Hi I am receiving this error while sampling the reason for the error is the occurrence of ’ nan ’ values but I am not sure why are those values there I am using softmax activation and I have also used torch.nn.utils.clip_grad but still getting same error.

Unhandled exception in thread started by <function service at 0x7fc0d202b140>
Traceback (most recent call last):
File “ppo_takeoff_8_actions.py”, line 352, in service
action = drone.get_action(dist)
File “ppo_takeoff_8_actions.py”, line 122, in get_action
ac = dist.sample()
File “/home/cuda/.local/lib/python2.7/site-packages/torch/distributions/categorical.py”, line 107, in sample
sample_2d = torch.multinomial(probs_2d, 1, True)
RuntimeError: invalid multinomial distribution (encountering probability entry < 0)

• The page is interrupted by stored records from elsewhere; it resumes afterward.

-- ==== Sys2Proof/Certificates/Slice0/Obligations.lean ====
section
/-! DEFINITION. The statements for the provers. `Sys2Proof.Spec` holds the words they are written in; `Obligations` the
statements themselves. -/
namespace Sys2Proof.Spec

open Machine

/-! ## The issue group -/

/-- Lane `l` can take part in an instruction: its thread is there, the registers it names are declared, and its guard register is
full, and a launch's first entry stands at a target (R317); and where the guard passes, no register that the instruction names is empty, no parameter window that it reads is unbound, and the
token that it arms, if any, is idle (R22). -/
def fit (u : Uses) (s : State) (l : Nat) : Bool :=
  (s.threads.find l).isSome && !s.undeclared u l && s.entryTrap l == none && (regsOf l (.p u.h.guard) 1).all (fun r => !s.isEmpty r) &&
  (!s.guardOn u.h l || (s.blocking u l == [] && s.unbound u l == none && s.emptyRead u l == none && s.armWait u.h l == none))
/-- The lanes of the issue group stand in ascending order within each group (R139), and all of them can take part. -/
def ready (u : Uses) (s : State) : Bool :=
  decide (s.cur.lanes.Pairwise (fun a b => gidOf a = gidOf b → a < b)) && s.cur.lanes.all (fit u s)
/-- Lane `l` of the issue group acts: its guard passes (R17). -/
def acts (u : Uses) (s : State) (l : Nat) : Bool := s.cur.lanes.contains l && s.guardOn u.h l
/-- Lane `l` acts and what it writes to `d` stands: a uniform, tile or pin register takes the value of the highest acting lane of its
group (R158). -/
def stands (u : Uses) (d : Operand) (s : State) (l : Nat) : Bool :=
  acts u s l && (d.isV || d.isP || s.cur.lanes.all (fun m => !(s.guardOn u.h m && gidOf m == gidOf l) || m ≤ l))

/-- A queue of a space that takes one entry now: not full, its pages in place, and a frame for each shared granule that the append writes
(R38, R101, R185). -/
def room (s : State) (space : Nat) (q : Queue) : Bool :=
  !q.full && s.queueSound space q && (s.asideFor space [q.cw, q.entryVa q.tail, q.entryVa q.tail + 32 * q.esize - 1]).isSome

/-- What lane `l` reads of a source at width `w` (R157, R343). -/
def src (s : State) (w l : Nat) (o : Operand) : BitVec w :=
  if w = 64 then (s.src64 l o).setWidth w else (s.src32 l o).setWidth w
/-- `t` holds the results `r` of an instruction at width 64 or 32, in the destination of every lane whose result stands; a 32-bit
result is zero-extended in a uniform register (R157). -/
def Written (u : Uses) (d : Operand) (wide : Bool) (s t : State) (r : (w : Nat) → Nat → BitVec w) : Prop :=
  ∀ l, stands u d s l = true →
    (wide = true → t.src64 l d = r 64 l) ∧
    (wide = false → t.src32 l d = r 32 l ∧ (d.isG = true → t.src64 l d = (r 32 l).setWidth 64))
/-- `t` holds the bytes `r` in the predicate `d` of every acting lane; p0 reads 0xFF and takes nothing (R156). -/
def WrittenP (u : Uses) (d : Operand) (s t : State) (r : Nat → Byte) : Prop :=
  ∀ l, stands u d s l = true → ∀ n, d = .p n → t.getP l n.toNat = if n = 0 then 0xFF else r l
/-- The byte of a test: bit 0, and bits [7:1] clear (R159). -/
def test (b : Bool) : Byte := if b then 1 else 0

/-! ## Integer arithmetic on bit vectors (R345 to R349) -/

/-- An exact result narrowed to `w` bits, clamped to the signed range under `.sat` (R345). -/
def clamp (w : Nat) (sat : Bool) (z : Int) : BitVec w :=
  BitVec.ofInt w (if sat then max (-(2 ^ (w - 1))) (min (2 ^ (w - 1) - 1) z) else z)
def mulHigh (sel : BitVec 4) (w : Nat) (a b : BitVec w) : BitVec w :=
  if sel = 0 then BitVec.ofInt w (a.toInt * b.toInt / 2 ^ w) else BitVec.ofNat w (a.toNat * b.toNat / 2 ^ w)
def less (sel : BitVec 4) (w : Nat) (a b : BitVec w) : Bool := if sel = 0 then a.slt b else a.ult b
/-- Two-source instructions of R345 by their effects. -/
def two (sat : Bool) (sel : BitVec 4) : List ((w : Nat) → BitVec w → BitVec w → BitVec w) :=
  [fun w a b => clamp w sat (a.toInt + b.toInt), fun w a b => clamp w sat (a.toInt - b.toInt), fun _ a b => a * b, mulHigh sel,
   fun w a b => if less sel w a b then a else b, fun w a b => if less sel w a b then b else a, fun _ a b => a &&& b,
   fun _ a b => a ||| b, fun _ a b => a ^^^ b, fun _ a b => a &&& ~~~b, fun _ a b => a <<< b.toNat, fun _ a b => a >>> b.toNat,
   fun _ a b => a.sshiftRight b.toNat, fun w a b => a.rotateLeft (b.toNat % w)]
def leading (w : Nat) (a : BitVec w) : BitVec w := BitVec.ofNat w ((List.range w).countP (fun i => a.toNat < 2 ^ i))
def ones (w : Nat) (a : BitVec w) : BitVec w := BitVec.ofNat w ((List.range w).countP (fun i => a.getLsbD i))
/-- The width m of SEXT and ZEXT (R349). -/
def extend (sel : BitVec 4) : Nat := [8, 16, 4, 1, 32].getD sel.toNat 32
/-- BFE (R348). -/
def extract (sel : BitVec 4) (w : Nat) (a b c : BitVec w) : BitVec w :=
  if w ≤ b.toNat ∨ c.toNat = 0 then 0
  else
    let x := (a >>> b.toNat).setWidth (min c.toNat (w - b.toNat))
    if sel = 0 then x.signExtend w else x.setWidth w
/-- BFI (R348). -/
def insert (w : Nat) (a b c : BitVec w) : BitVec w :=
  let pos := b.toNat % 256
  let len := min (b.toNat / 256 % 256) (w - pos)
  let m : BitVec w := (BitVec.ofNat w (2 ^ len - 1)) <<< pos
  if w ≤ pos then c else (c &&& ~~~m) ||| ((a <<< pos) &&& m)
/-- The integer conditions of R330, by SEL code 0 to 9. -/
def compare (sel : BitVec 4) (w : Nat) (a b : BitVec w) : Bool :=
  [a == b, a != b, a.slt b, a.sle b, b.slt a, b.sle a, a.ult b, a.ule b, b.ult a, b.ule a].getD sel.toNat false

/-! ## FP32 bit patterns (R330, R375 to R377) -/

def nan (x : BitVec 32) : Bool := decide (0x7F800000 < x.toNat % 2 ^ 31)
/-- The place of a bit pattern that is no NaN in the order of R375, -0 below +0. -/
def place (x : BitVec 32) : Int := if x.msb then -(x.toNat % 2 ^ 31 : Nat) - 1 else (x.toNat : Int)
/-- FMIN, or FMAX with `most` (R375). -/
def pick (most : Bool) (a b : BitVec 32) : BitVec 32 :=
  if nan a ∧ nan b then 0x7FC00000 else if nan a then b else if nan b then a
  else if decide (place a < place b) = most then b else a
/-- The float conditions of R330, by SEL code 0 to 11; -0 equals +0. -/
def floatCompare (sel : BitVec 4) (a b : BitVec 32) : Bool :=
  let v := fun (x : BitVec 32) => if x.toNat % 2 ^ 31 = 0 then (0 : Int) else place x
  let ok := !nan a && !nan b
  [ok && v a == v b, !(ok && v a == v b), ok && decide (v a < v b), ok && decide (v a ≤ v b), ok && decide (v b < v a),
   ok && decide (v b ≤ v a), false, false, false, false, ok, !ok].getD sel.toNat false
/-- The classes of R377, bit 0 first, and their mask. -/
def classes (x : BitVec 32) : List Bool :=
  let m := x.toNat % 2 ^ 31
  let normal := decide (0x00800000 ≤ m ∧ m < 0x7F800000)
  let small := decide (0 < m ∧ m < 0x00800000)
  [x.msb && m == 0x7F800000, x.msb && normal, x.msb && small, x.msb && m == 0, !x.msb && m == 0, !x.msb && small, !x.msb && normal,
   !x.msb && m == 0x7F800000, nan x && !x.getLsbD 22, nan x && x.getLsbD 22]
def classMask (x : BitVec 32) : Nat := ((classes x).zipIdx.map (fun e => if e.1 then 2 ^ e.2 else 0)).sum
/-- What an instruction encodes to raises ILLEGAL_FIELD (R335). -/
def illegal (i : Instr) : Prop := ∀ w, encode i = some w → decode w.toNat = .error .illegalField

/-- The instructions that write registers from registers alone, each in its own lanes (opcodes 0x001 to 0x106, except what the
control and group instructions do), and NOP. -/
def registerOnly : Instr → Bool
  | .nop _ | .iadd _ | .iaddI _ | .isub _ | .isubI _ | .imul _ | .imulI _ | .imulh _ | .imulhI _ | .imad _ | .iaddc _ | .imin _
  | .iminI _ | .imax _ | .imaxI _ | .iabs _ | .ineg _ | .icmp _ | .icmpI _ | .andB _ | .andBI _ | .orB _ | .orBI _ | .xorB _
  | .xorBI _ | .andnB _ | .andnBI _ | .notB _ | .shl _ | .shlI _ | .shr _ | .shrI _ | .sar _ | .sarI _ | .rol _ | .rolI _
  | .clz _ | .popc _ | .brev _ | .bfe _ | .bfi _ | .sel _ | .lea _ | .iaddw _ | .sext _ | .zext _ | .mov _ | .movi _ | .movu _
  | .fadd _ | .faddI _ | .fsub _ | .fsubI _ | .fmul _ | .fmulI _ | .ffma _ | .fmin _ | .fminI _ | .fmax _ | .fmaxI _ | .fcmp _
  | .fcmpI _ | .fclass _ | .fscale _ | .fscaleI _ | .frnd _ | .frcp _ | .frsq _ | .fsqrt _ | .fdiv _ | .fexp2 _ | .flog2 _
  | .fsin _ | .fcos _ | .ftanh _ | .hadd2 _ | .hmul2 _ | .hfma2 _ | .hmax2 _ | .cvt _ | .packb _ | .unpackb _ | .pand _ | .por _
  | .pxor _ | .pnot _ | .pmov _ | .pany _ | .pall _ => true
  | _ => false

end Sys2Proof.Spec

open Sys2Proof Sys2Proof.Machine

/-! ## Integer instructions (R342 to R354) -/

/-- R327, R345, R158: the two-source integer instructions write their effect at width W, for every operand form; in the immediate forms the
immediate is sign-extended to width W. -/
def Obligations.IntegerTwoSources : Prop :=
  (∀ (f : VForm) (s : State),
  ∀ x ∈ [Instr.iadd f, .isub f, .imul f, .imulh f, .imin f, .imax f, .andB f, .orB f, .xorB f, .andnB f, .shl f, .shr f, .sar f,
      .rol f].zip (Spec.two f.sat f.sel),
    x.1.wf = true → Spec.ready x.1.uses s = true →
    ∃ t, exec x.1 s = .next t ∧
      Spec.Written x.1.uses f.d f.wide s t (fun w l => x.2 w (Spec.src s w l f.a) (Spec.src s w l f.b))) ∧
  (∀ (f : IForm) (s : State),
  ∀ x ∈ [Instr.iaddI f, .isubI f, .imulI f, .imulhI f, .iminI f, .imaxI f, .andBI f, .orBI f, .xorBI f, .andnBI f, .shlI f, .shrI f,
      .sarI f, .rolI f].zip (Spec.two f.sat f.sel),
    x.1.wf = true → Spec.ready x.1.uses s = true →
    ∃ t, exec x.1 s = .next t ∧
      Spec.Written x.1.uses f.d f.wide s t (fun w l => x.2 w (Spec.src s w l f.a) (f.imm.signExtend w)))

/-- R345, R349, R351: the one-source integer instructions. -/
def Obligations.IntegerOneSource : Prop :=
  ∀ (f : VForm) (s : State),
  ∀ x ∈ ([(.iabs f, fun w a => Spec.clamp w f.sat (a.toInt.natAbs : Int)), (.ineg f, fun w a => Spec.clamp w f.sat (-a.toInt)),
      (.notB f, fun _ a => ~~~a), (.clz f, Spec.leading), (.popc f, Spec.ones), (.brev f, fun _ a => a.reverse),
      (.sext f, fun w a => (a.setWidth (Spec.extend f.sel)).signExtend w),
      (.zext f, fun w a => (a.setWidth (Spec.extend f.sel)).setWidth w), (.mov f, fun _ a => a)] :
      List (Instr × ((w : Nat) → BitVec w → BitVec w))),
    x.1.wf = true → Spec.ready x.1.uses s = true →
    ∃ t, exec x.1 s = .next t ∧ Spec.Written x.1.uses f.d f.wide s t (fun w l => x.2 w (Spec.src s w l f.a))

/-- R345 to R348, R350: IMAD, BFE, BFI and SEL; IADDC writes the sum with the carry in, and the unsigned carry out; ICMP compares at the width
that its source A gives. IADDC and SEL without a predicate C, and ICMP without a predicate D or of codes 10 to 15, are ILLEGAL_FIELD. -/
def Obligations.IntegerCarriesAndCompares : Prop :=
  (∀ (f : VForm) (s : State),
  (∀ x ∈ ([(.imad f, fun _ a b c => a * b + c), (.bfe f, Spec.extract f.sel), (.bfi f, Spec.insert)] :
      List (Instr × ((w : Nat) → BitVec w → BitVec w → BitVec w → BitVec w))),
    x.1.wf = true → Spec.ready x.1.uses s = true →
    ∃ t, exec x.1 s = .next t ∧
      Spec.Written x.1.uses f.d f.wide s t (fun w l => x.2 w (Spec.src s w l f.a) (Spec.src s w l f.b) (Spec.src s w l f.c))) ∧
  ((Instr.sel f).wf = true → Spec.ready (Instr.sel f).uses s = true →
    ∃ t, exec (.sel f) s = .next t ∧
      Spec.Written (Instr.sel f).uses f.d f.wide s t
        (fun w l => if (s.src32 l f.c).getLsbD 0 then Spec.src s w l f.a else Spec.src s w l f.b))) ∧
  (∀ (f : VForm) (s : State), (Instr.iaddc f).wf = true → Spec.ready (Instr.iaddc f).uses s = true →
    ∃ t, exec (.iaddc f) s = .next t ∧
      Spec.Written (Instr.iaddc f).uses f.d f.wide s t (fun w l =>
        Spec.src s w l f.a + Spec.src s w l f.b + (if (s.src32 l f.c).getLsbD 0 then 1 else 0)) ∧
      Spec.WrittenP (Instr.iaddc f).uses f.c s t (fun l =>
        let c := if (s.src32 l f.c).getLsbD 0 then 1 else 0
        Spec.test (if f.wide then decide (2 ^ 64 ≤ (s.src64 l f.a).toNat + (s.src64 l f.b).toNat + c)
          else decide (2 ^ 32 ≤ (s.src32 l f.a).toNat + (s.src32 l f.b).toNat + c)))) ∧
  ((∀ (f : VForm) (s : State), (Instr.icmp f).wf = true → Spec.ready (Instr.icmp f).uses s = true →
    ∃ t, exec (.icmp f) s = .next t ∧ Spec.WrittenP (Instr.icmp f).uses f.d s t (fun l => Spec.test
      (if f.a.isG then Spec.compare f.sel 64 (s.src64 l f.a) (s.src64 l f.b)
       else Spec.compare f.sel 32 (s.src32 l f.a) (s.src32 l f.b)))) ∧
  (∀ (f : IForm) (s : State), (Instr.icmpI f).wf = true → Spec.ready (Instr.icmpI f).uses s = true →
    ∃ t, exec (.icmpI f) s = .next t ∧ Spec.WrittenP (Instr.icmpI f).uses f.d s t (fun l => Spec.test
      (if f.a.isG then Spec.compare f.sel 64 (s.src64 l f.a) (f.imm.signExtend 64)
       else Spec.compare f.sel 32 (s.src32 l f.a) f.imm)))) ∧
  (∀ f : VForm, (f.c.isP = false → Spec.illegal (.iaddc f) ∧ Spec.illegal (.sel f)) ∧
    (f.d.isP = false ∨ 10 ≤ f.sel.toNat → Spec.illegal (.icmp f))) ∧
  (∀ f : IForm, f.d.isP = false ∨ 10 ≤ f.sel.toNat → Spec.illegal (.icmpI f))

Neural network definantion

Blockquote
self.actor = nn.Sequential(
nn.Linear(in_features= 16 , out_features= 200),
nn.ReLU(),
nn.Linear(in_features= 200 , out_features= 500),
nn.ReLU(),
nn.Linear(in_features= 500 , out_features= 500),
nn.ReLU(),
nn.Linear(in_features= 500 , out_features= 100),
nn.ReLU(),
nn.Linear(in_features= 100 , out_features= 8),
nn.Softmax(dim=-1)
)

back-propagation step

Blockquote
self.actor.optimizer.zero_grad()
self.critic.optimizer.zero_grad()
total_loss.backward()
T.nn.utils.clip_grad_norm_(self.actor.parameters() ,5)
T.nn.utils.clip_grad_norm_(self.critic.parameters() , 5)

Thank you

NaN values can be created from various sources:

  • your input to the model might contain invalid values (NaNs and/or Infs) and might thus “poison” your model
  • your training might diverge, the loss might explode and either directly create invalid loss values or invalid gradients during the backward pass
  • your gradients might explode due to an “unstable” operation in case you are using custom operations.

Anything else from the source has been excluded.